Stateside indie sounds with plenty to savour.

More info



music
"Archie Bronson Outfit" - Archie Bronson Outfit
Review date: 19/04/2002

What have we got here?
Four track EP

Well?
Somehow I imagine Archie Bronson’s outfit to be cowboy boots, patchwork flares, and a Gomez t-shirt. They’re an enigmatic lot, this six piece from London. No title, no track listing; in the picture on the back, one of them even sports a beard. Stick the CD on, and for a few introductory bars, it’s all Cumberland Gap. When it kicks off proper though, the music blends a retro analogue sound with radio-sonic vocals, and it all fits together pretty darn well. Though it has its roots in prog rock, there’s little for the axe-worshippers, or drum solo devotees; Bronson are desert-prog, without the pretensions. The vocal style evokes Pink Floyd at their world-weariest, but without the 14 minute tracks: everything is compact and in it’s place. Lyrically, though, it could be straight out of Pete Sinfield’s notebook: “Now I am your enemy/Together we curse your King” is the stuff of medieval fable.
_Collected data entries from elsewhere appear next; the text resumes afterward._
/-- Keeps a block of a contributing lane: idle blocks are dropped, and so are those of a frame that the group discards, which ends with its
trailer (10 R277). -/
def State.keepBlock (s : State) (n g : Nat) (b : Blk) : State :=
  if b.ctl && !b.bad && b.w.toNat % 256 == 0x1E then s
  else
    let first := (if isFrameHdr b then some b.ix else openFrame (s.lane n).rx)
    let s := match first with
      | some i0 =>
        if s.bufferFull n g || ((s.lane n).dropping && isFrameHdr b) then
          (s.laneOverrun n g i0).mapLane n (fun l => { l with dropping := false })
        else s
      | none => s
    if inDrop (s.grpSt g).drops b.ix then
      if isTrailer b then s.endDrop g b.ix
      else if inDrop ((s.grpSt g).drops.filter (·.2.isSome)) b.ix then s
      else s.mapLane n (fun l => { l with rx := l.rx ++ [b] })
    else s.mapLane n (fun l => { l with rx := l.rx ++ [b] })

/-- The fill of the elastic buffer: LANE_DRIFT of a fixed-latency lane (10 R279); on an elastic one, an overrun where compensation leaves the
range of the 32 words (10 R261, R277), of the frame that arrives or else of the next one. -/
def State.drift (s : State) (n : Nat) (fill : Int) : State :=
  let s := s.wrF (Reg.ebStat n) 0 9 (ofSigned 9 fill)
  if s.inGroup n && s.laneMode n == 1 && decide (256 < fill.natAbs) then
    match s.laneGrp n, openFrame (s.lane n).rx with
    | some g, some i0 => s.laneOverrun n g i0
    | _, _ => s.mapLane n (fun l => { l with dropping := true })
  else
  if s.inGroup n && s.laneMode n == 2 && decide (16 * s.rdF (Reg.ebCfg n) 0 4 < fill.natAbs) then
    (s.leaveGroup n).raiseLane Code.laneDrift n (ofSigned 16 fill)
  else s

/-- A relay primary relays the blocks of the inbound groups that carry class-T fields (16 R416). -/
def State.relayBlock (s : State) (n : Nat) (b : Blk) : State :=
  match s.laneGrp n with
  | some g =>
    if s.relayPrimary && s.link.classT.any (fun e => e.2 == g) then { s with twin.relayed := s.twin.relayed ++ [.block n b] } else s
  | none => s

/-- A block at the receive direction of a time-port lane (10 R258): the PCS of Clause 49 keeps block lock as Table 10.4 does, and the direction
shows Locked while it holds (log 21). -/
def State.portBlock (s : State) (n : Nat) (valid : Bool) : State :=
  let s := (s.lockStep n valid).1
  s.setRx n (if s.lockState n = 2 then Rx.locked else Rx.training)

/-- The RX goes to Hold, keeping the state it leaves (10 Table 10.6). -/
def State.rxHold (s : State) (n : Nat) : State :=
  let r := s.rxState n
  if r = Rx.locked ∨ r = Rx.aligned then (s.setRx n Rx.hold).mapLane n (fun l => { l with heldState := r }) else s

/-- Whether a lane is the parity lane of its group, whose control blocks need show no block type (11 R295). -/
def State.isParityLane (s : State) (n : Nat) : Bool :=
  (s.laneGrp n).any (fun g => s.grpParity g && (s.grpLanes g).getLast? == some n)

/-- Hold counts down to the block that TX_IDLE announced (11 R300). -/
def State.holdCount (s : State) (n : Nat) : State :=
  match (s.lane n).holdIn with
  | none => s
  | some k => if k ≤ 1 then (s.rxHold n).mapLane n (fun l => { l with holdIn := none }) else s.mapLane n (fun l => { l with holdIn := some (k - 1) })

/-- A good block of a lane that contributes to its group, as the link layer gets it; the first bit of a TIME_HDR is stamped (11 R301). -/
def State.passBlock (s : State) (n g : Nat) (ctl bad : Bool) (p : Nat) : State :=
  let l := s.lane n
  let blk : Blk := { ix := (l.seqSeen.getD 0) * 2 ^ 15 + l.sinceMarker, ctl := ctl, bad := bad, w := BitVec.ofNat 64 p,
                     stamp := if ctl && !bad && p % 256 == 0xE5 then s.todIn 0 else 0 }
  (s.relayBlock n blk).keepBlock n g blk

/-- BLOCK_RECEIVE (10 R271): a block that is no marker and no training block, as it stands on the line. A control block with a reserved
BTYPE is one with an invalid header (11 R292), but for the parity lane. -/
def State.blockReceive (s : State) (n sync : Nat) (w : W64) (fill : Int) : State :=
  let head := sync == 1 || sync == 2
  if s.laneMode n = 3 ∧ s.rxState n ≠ Rx.off then s.portBlock n head
  else if !s.calwiza n || !s.decodes n sync w then s
  else
    let (p, sr) := descrambleBits w.toNat 64 0 (s.lane n).descram 0
    let (fecBad, t) := s.fecBlock n
    let valid := head && !fecBad && !(sync == 2 && !s.isParityLane n && !knownBtype (p % 256))
    let t := t.mapLane n (fun l => { l with descram := sr })
    if s.rxState n = Rx.training then
      (if (s.lane n).backoff ∨ s.trainStep n < 3 then t else (t.lockBlock n valid).1)
    else if !(s.rxState n == Rx.locked || s.rxState n == Rx.aligned) then t
    else
      let t := t.mapLane n (fun l => { l with bip := Nat.xor l.bip (xorBytes w.toNat), sinceMarker := l.sinceMarker + 1 })
      let (t, pass) := t.lockStep n valid
      let t := t.drift n fill
      let t := match t.laneGrp n with
        | some g => if pass && t.inGroup n then t.passBlock n g (sync == 2) (!valid) p else t
        | none => t
      t.holdCount n

def execBlockReceive (lane sync : Nat) (w : W64) (fill : Int) (s : State) : Host.Outcome State Fault Refusal :=
  s.onUnit (laneOk lane && decide (sync < 4)) (s.blockReceive lane sync w fill)

/-- Whether a marker contradicts what IDENT taught, its sequence or its spacing (10 R274). -/
def State.markerError (s : State) (n : Nat) (w : W64) : Bool :=
  let l := s.lane n
  let x := w.toNat
  let st := s.rd (Reg.laneState n)
  decide (x / 2 ^ 8 % 2 ^ 8 ≠ fld st 8 8) || decide (x / 2 ^ 16 % 2 ^ 6 ≠ l.identGroup) || decide (x / 2 ^ 22 % 2 ^ 6 ≠ fld st 0 6) ||
  (match l.seqSeen with
   | some q => decide (x / 2 ^ 32 % 2 ^ 8 ≠ (q + 1) % 256) || !decide (16384 ≤ l.sinceMarker + 1 ∧ l.sinceMarker + 1 ≤ 17407)
   | none => false)

/-- The lateness a group takes, in 1/8 blocks (10 R275). -/
def State.skewLimit (s : State) (n g : Nat) : Nat :=
  if s.laneMode n = 1 ∧ s.declSkew g = 0 then 256 else 8 * s.declSkew g
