/-- Where a field goes (11 Table 11.3): the tile of its NoP stop, and a core or the cores of a tree. -/
def State.fieldDest (s : State) (f : Nat) : FieldDest :=
  let w := s.rd (Reg.fieldEnt f + 4)
  let t := fld w 20 7 / 4
  if bit w 10 then
    match s.ant.trees.find? (fun e => e.2.tile == t && e.2.id == fld w 11 8) with
    | some e => ⟨t, bitsOf e.2.mask 512, e.2.dq⟩
    | none => ⟨t, [], fld w 7 3⟩
  else ⟨t, [fld w 11 9], fld w 7 3⟩

/-- The context a field of a core's queue belongs to: the lowest VALID context of the core whose queue is enabled (log 22). -/
def State.fieldCtx (s : State) (t lc dq : Nat) : Option Nat :=
  let c := s.phys t lc
  (List.range 4).find? (fun k => s.ctxValid t c k && s.qEn t c k dq)

/-- Marks the stage groups of the cores that a stream's fields reach as failed for an event, from 16 FAB cycles on (11 R299). -/
def State.failStream (s : State) (g st : Nat) (n : W32) : State :=
  let marks := (s.fieldsOf g st).flatMap (fun f =>
    let d := s.fieldDest f
    d.lcores.filterMap (fun lc => (s.fieldCtx d.tile lc d.dq).map (fun k =>
      (d.tile, 16 * k + s.rdF (Reg.ctxCfg d.tile (s.phys d.tile lc) k) 16 4, n, s.tod.fab + 16))))
  { s with clk.failed := s.clk.failed ++ marks }

/-- TRAILER (11 R299): the frame of a stream closes, its lanes' CRCs are checked, one lane is rebuilt from parity, and an
unrepaired failure selects the fallback of the outputs that depend on the receiving groups. GRP_STAT shows what the frame needed: Protected,
or Degraded (10 R280). -/
def State.trailer (s : State) (g st : Nat) : State :=
  match s.link.frames.find? (fun f => f.group == g && f.stream == st && !f.closed) with
  | some f =>
    let ixs := (List.range f.rows).map (fun r => f.ix + 1 + r)
    let e := f.ix + 1 + f.rows
    if !s.arrived g e then s
    else
      let a := s.assemble g f.ix ixs e
      let f' := { f with closed := true, bytes := a.bytes, raw := a.raw, rebuilt := a.rebuilt, crcFail := a.crcFail }
      let s := { s with link.frames := s.link.frames.map (fun x => if x = f then f' else x) }
      let s := s.dropTo g e
      let s := if s.grpState g = 0 then s
        else s.wrF (Reg.grpStat g) 30 2 (if a.erased then 3 else if a.rebuilt then max 2 (s.grpByLanes g) else s.grpByLanes g)
      let s := if a.rebuilt then s.bump (Reg.grpParityUsed g) else s
      let s := if a.erased then (s.bump (Reg.grpMissing g)).raiseGrp Code.groupDegraded g 0 else s
      if a.crcFail then (s.failStream g st f.tick).raiseFrame Code.frameCrc g st f.tick f.tick else s
  | none => s

def execTrailer (g st : Nat) (s : State) : Host.Outcome State Fault Refusal :=
  s.onUnit (grpOk g && decide (st < 256)) (s.trailer g st)

end Sys2Proof.Machine
end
The last track rocks out, everything distorted including the harmonica, but still the underlying control stops them from entering a nurdling frenzy – these boys know what they’re doing. The standout track is number three; all the magic is there, but in a room big enough to admire it. Guitars sputter and sway periodically behind a hypnotic melody, complex waves of drum beats and a swelling bass march out a rhythmical lament. It’s a sad sea-shanty of a tune: “Strike a light/With the last of the matches” the singer intones, later adding: “our light will shine on.” Let’s hope it does.

In summary?
Thirteen minutes of wonderfully constructed, heart-rending melodies, but a bit seventies in the lyrical department.